When the pandemic struck last year, it did not give businesses time to adapt to the situation. Business leaders and owners put their best foot forward and tried to make the necessary changes in managing and running operations optimally. It was a period of uncertainty and haphazardness. Additionally, technical equipment had to be shipped. Moreover, the working configurations had to be altered, and cloud infrastructure had to be maximized to allow efficient working. As the curve has lately flattened worldwide, project managers and companies, in general, are trying to re-evaluate their ‘whys’ and ‘hows’ to make a relevant and comprehensive shift in their work culture. In his article, James Elliott talks about different ways to adapt cultural changes in projects and how it will help your company in the long run.

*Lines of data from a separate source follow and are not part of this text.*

/-- The home serves the oldest request for a sync line (R226). -/
def execAcquireRequest (line : Nat) (s : State) : Res :=
  match s.syncs.find? line with
  | some m => match m.queue with
    | r :: _ => .next (if r.away then s else s.serveSync line m r)
    | [] => .next s
  | none => .next s

/-- A core gives its hold back with the releases that it recorded (R226). -/
def execHoldTakeback (msg : Nat) (s : State) : Res :=
  match s.msgs.find? msg with
  | some m =>
    match m.body with
    | .takeback core line =>
      if s.olderOnChan msg then .next (s.requeue msg)
      else .next (((s.dropMsg msg).holdBack core line).syncNext line 1 2)
    | _ => .next s
  | none => .next s

/-- A core writes back the dirty words that it owes a sync object, and acknowledges once they have merged and settled
(R28, R226, R227, R249). -/
def execSurrender (msg : Nat) (s : State) : Res :=
  match s.msgs.find? msg with
  | some m =>
    match m.body with
    | .surrender core line none =>
      if s.olderOnChan msg then .next (s.requeue msg)
      else
        let s := s.surrenderWords core line
        .next ({ s with msgs := s.msgs.updIf msg fun x =>
                  { x with body := .surrender core line (some s.nextId) } }.requeue msg)
    | .surrender core line (some upTo) =>
      if !s.drained core upTo then .next (s.requeue msg)
      else .next ((s.dropMsg msg).send .reply none (gaPart (128 * line)) (.surrenderAck core line upTo))
    | _ => .next s
  | none => .next s

/-- The acknowledgement of a surrender sinks at the home (R226, R320). -/
def execSurrenderAck (msg : Nat) (s : State) : Res :=
  match s.msgs.find? msg with
  | some m =>
    match m.body with
    | .surrenderAck _ line _ =>
      let s : State := { s.dropMsg msg with syncs := s.syncs.updIf line fun x => { x with last := none } }
      .next (s.syncNext line 3 4)
    | _ => .next s
  | none => .next s

/-- A grant of a line whose page has been unmapped, its stage no longer 4: the core takes no hold; a team's request
ends in the translation fault, and a command goes on (R249; log 74). -/
def State.grantLost (s : State) (line : Nat) (r : SyncReq) : State :=
  match r.team, r.cmd with
  | some _, _ => s.syncFault line r 5 1
  | none, some id => match s.cores.keys.find? fun c => s.unit c == r.core && (s.findCmd c id).isSome with
    | some c => if r.release then s.cmdComplete c id else s.updCmd c id fun x => { x with st := .running }
    | none => s
  | none, none => s

/-- A grant sinks at its core (R225, R226, R240, R320): an acquire invalidates the clean words of the ranges bound to the
object, a release is recorded, and the group or the command that asked goes on. -/
def execAcquireGrant (msg : Nat) (s : State) : Res :=
  match s.msgs.find? msg with
  | some m =>
    match m.body with
    | .grant line r =>
      let s := s.dropMsg msg
      if r.stage ≠ 4 then .next (s.grantLost line r)
      else
      let s := s.takeHold r.core line
      let s := if r.release then s.recordRelease r.core line (r.launch, r.widx)
               else s.dropCleanAll r.core (s.boundRanges line)
      match r.team, r.cmd with
      | some t, _ =>
        .next (s.updTeam t fun x =>
          x.complete (x.holders (fun h => h == .sync line) &&& r.lanes))
      | none, some id =>
        let core := s.cores.keys.find? fun c => s.unit c == r.core && (s.findCmd c id).isSome
        match core with
        | some c => .next (if r.release then s.cmdComplete c id
                           else s.updCmd c id fun x => { x with st := .running })
        | none => .next s
      | none, none => .next s
    | _ => .next s
  | none => .next s

/-! Die copies. -/

/-- The home serves a die's read, or forwards it to the owner die, once there is a directory entry for the line and no
migration of its page (R203, R245, R248). -/
def execDieCopyRead (msg : Nat) (s : State) : Res :=
  match s.msgs.find? msg with
  | some m =>
    match m.body with
    | .copyRead die core line load =>
      match if (s.copyOf die line).isSome || !s.mapped line then none
            else if s.migrating (128 * line) then some s else s.entryWait line with
      | some s => .next (s.requeue msg)
      | none => match s.ownerDie line with
      | some o =>
        if o = die ∨ (s.copyOf die line).isSome then .next (((s.dropMsg msg).dirTouch line).readLine die line)
        else .next ((s.dropMsg msg).send .request none m.part (.fwdRead o die core line load))
      | none => .next (((s.dropMsg msg).dirTouch line).readLine die line)
    | _ => .next s
  | none => .next s

/-- The owner die sends the line to the reader; without an owner by now the home does (R245). A migration of the page is
waited for (R203). -/
def execForwardedRead (msg : Nat) (s : State) : Res :=
  match s.msgs.find? msg with
  | some m =>
    match m.body with
    | .fwdRead _ die _ line _ => .next (if s.migrating (128 * line) then s.requeue msg else (s.dropMsg msg).readLine die line)
    | _ => .next s
  | none => .next s

/-- A die drops its copy at the home's request (R245). -/
def execDieCopyInvalidate (msg : Nat) (s : State) : Res :=
  match s.msgs.find? msg with
  | some m =>
    match m.body with
    | .invalidate die line => .next ((s.dropMsg msg).dropCopy die line)
    | _ => .next s
  | none => .next s

/-- A die drops its copy because the line's directory entry is reused; no L1 word changes (R233, R248), though R170 lists
back-invalidation among what changes L1 lines (log 74). -/
def execBackInvalidation (msg : Nat) (s : State) : Res :=
  match s.msgs.find? msg with
  | some m =>
    match m.body with
    | .backInv die line => .next ((s.dropMsg msg).dropCopy die line)
    | _ => .next s
  | none => .next s

/-- A copy in M or O leaves its L2; the line has no owner and no data moves (R245). -/
def execOwnerEvictionNotice (die line : Nat) (s : State) : Res :=
  match s.copies.find? (State.copyKey die line) with
  | some c => .next (if c.st = .m ∨ c.st = .o then s.dropCopy die line else s)
  | none => .next s

/-- A remote copy expires (R251). -/
def execRemoteCopyExpiry (die line : Nat) (s : State) : Res :=
  match s.copies.find? (State.copyKey die line) with
  | some c => .next (match c.expiry with
    | some t => if t.toNat ≤ s.clk.toNat + s.leaseMargin then s.dropCopy die line else s
    | none => s)
  | none => .next s

/-- The latest lease of a line has expired, and merges into it proceed (R252). -/
def execLeaseWaitEnd (line : Nat) (s : State) : Res :=
  match s.leases.find? line with
  | some t => .next (if t ≤ s.clk then { s with leases := s.leases.erase line } else s)
  | none => .next s

/-! Translation. -/

namespace State

/-- Whether a walk is one of the 16 that its cluster runs; the others wait in the miss queue (R283). -/
def walkRuns (s : State) (rq msg : Nat) : Bool := ((s.walks rq).take 16).any fun x => x.1 == msg

/-- The groups of a cluster that wait for a walk: team, lanes and hold. -/
def walkWaiters (s : State) (rq msg : Nat) : List (Nat × Mask × Hold) :=
  s.teams.flatMap fun (k, t) =>
    if coreRq t.core != rq then []
    else
      ((allLanes.filterMap fun l => (t.lane l).hold).eraseDups.filter fun h => match h with
        | .walk left _ _ _ => left.contains msg
        | _ => false).map fun h => (k, t.holders (· == h), h)

/-- The entry of a page that passes every check but those of permission (R283). -/
def pageEntry (s : State) (rq part va : Nat) : Option TlbEnt :=
  match s.walk part va with
  | .leaf pte shift _ =>
    if (leafFault s part (some rq) pte shift va false false).isNone then
      some { part := part, shift := shift, lead := va / 2 ^ shift, leaf := pte }
    else none
  | .fault _ _ => none

/-- A chain whose next word cannot be fetched closes (R97; log 74). -/
def closeLook (s : State) (t : Nat) : State :=
  s.updTeam t fun x => match x.chain with | some ch => if ch.look then { x with chain := none } else x | none => x

/-- The last walk of a group has ended: its instruction issues again, or the translation fault is raised with the lowest
sub-cause among its lanes (R281). A group that waited for its word has the word 0 here, as at every fetch that faults. -/
def walksOver (s : State) (tk : Nat) (m : Mask) (want : List (Nat × Mask)) (write : Bool) (word : IWord) : State :=
  let t := s.team tk
  let part := s.teamPart tk
  let found := want.map fun (va, l) => (va, l, s.walkPage t.core part va write)
  let subs := found.filterMap fun (_, _, r) => match r with | .inl sub => some sub | .inr _ => none
  match subs.min? with
  | none => s.updTeam tk fun t => t.unhold m
  | some sub =>
    if s.stopped tk m then s.updTeam tk fun t => t.unhold m
    else
      let hit := found.filter fun (_, _, r) => match r with | .inl x => x == sub | .inr _ => false
      let mask := hit.foldl (fun (acc : Mask) x => acc ||| x.2.1) 0
      let low := (lowest mask).getD 0
      let va := ((hit.find? fun (_, x, _) => x.getLsbD low).map (·.1)).getD 0
      let pc := (t.lane ((lowest m).getD 0)).pc
      ((s.recordWalk t.core part va sub).closeLook tk).raise tk m pc word
        { cause := 5, sub := sub, mask := mask, addr := va, d0 := s.ownerDetail part va } true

The ability to change is on every successful business owner’s list. When it comes to cultural change projects, the resistance to make changes increases manifold and is totally understandable. When changes are made, it fundamentally modifies the work culture and might concern many people that enjoyed the previous way of handling the work. One of the most efficient ways to combat obstruction to change is establishing transparent communication. Express ideas freely and encourage the stakeholders, employees, and managers to contribute as much as they can.
When you make cultural changes to an enterprise, some of the changes might take time to get accustomed to. There is always a desire to go back to the previous working model that was more convenient and familiar. It is essential to understand why changes were made in the first place and how they would benefit the individuals and the enterprise in general. Frustration and inefficiency might get the better of you for the first few days, but once you decide to be firm and consistent, the situation certainly improves.